== Segment start ==

-- ==== Sys2Proof/Machine/Absorb.lean ====
section
/-! DEFINITION. ABSORB (41_update.md R110), UPDATE (R111) and UPDATE's block-wise form (R112). -/

namespace Sys2Proof.Machine

/-- The flush of a waiting full block, when more input arrives: the counter first, then COMPRESS (R110; 90_conflicts.md C2, C3). -/
def Engine.flush (e : Engine) : Engine :=
  if e.bufferLength = 128 then { (e.advanceCounter 128).compress with bufferLength := 0 } else e

/-- The store of the byte at the append address and the increment (R110; 20_memory.md R65 (a)). -/
def Engine.append (b : Byte) (e : Engine) : Option Engine :=
  (memWrite e.buffer e.appendAddress 1 b).map fun m =>
    { e with buffer := m, bufferLength := e.bufferLength + 1 }

/-- ABSORB. -/
def execAbsorb (b : Byte) (s : State) : Host.Outcome State Fault Refusal :=
  match phaseCheck s.engine.phase with
  | some code => .next (s.reject code)
  | none =>
    match s.engine.flush.append b with
    | some e => .next (s.accept e)
    | none => .fault .bufferAddressOutOfRange

/-- UPDATE: ABSORB of each byte in order; the empty span is no command (R111, R115). A rejected ABSORB does not stop the later ones
(30_encoding.md R81). -/
def execUpdate : List Byte → State → Host.Outcome State Fault Refusal
  | [], s => .next s
  | b :: rest, s => andThen (execAbsorb b s) (execUpdate rest)

/-- `buffer[addr + j] <- data[j]` for every `j` (R112's inner loop). -/
def Buffer.putBytes (m : Buffer) (addr : Nat) : List Byte → Buffer
  | [] => m
  | b :: rest => Buffer.putBytes (m.put addr b) (addr + 1) rest

/-- R112, UPDATE_BLOCKWISE: whole runs of bytes at a time, on an engine in ACTIVE. `fuel` bounds the loop; every iteration moves at
least one byte when `bufferLength <= 128`, so `data.length` is enough. -/
def updateBlockwise : (fuel : Nat) → List Byte → Engine → Engine
  | 0, _, e => e
  | _ + 1, [], e => e
  | fuel + 1, b :: rest, e =>
    let e := e.flush
    let k := min (128 - e.bufferLength.toNat) (b :: rest).length
    let run := (b :: rest).take k
    updateBlockwise fuel ((b :: rest).drop k)
      { e with
        buffer := e.buffer.putBytes e.bufferLength.toNat run
        bufferLength := e.bufferLength + BitVec.ofNat 8 k }

end Sys2Proof.Machine
end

== Segment end ==

▶ _What is expected_
All lines from the one containing "let k := min" to the end of the records, both ends included, should be printed exactly and on their own.

▶ _Answer_
    let k := min (128 - e.bufferLength.toNat) (b :: rest).length
    let run := (b :: rest).take k
    updateBlockwise fuel ((b :: rest).drop k)
      { e with
        buffer := e.buffer.putBytes e.bufferLength.toNat run
        bufferLength := e.bufferLength + BitVec.ofNat 8 k }

end Sys2Proof.Machine
end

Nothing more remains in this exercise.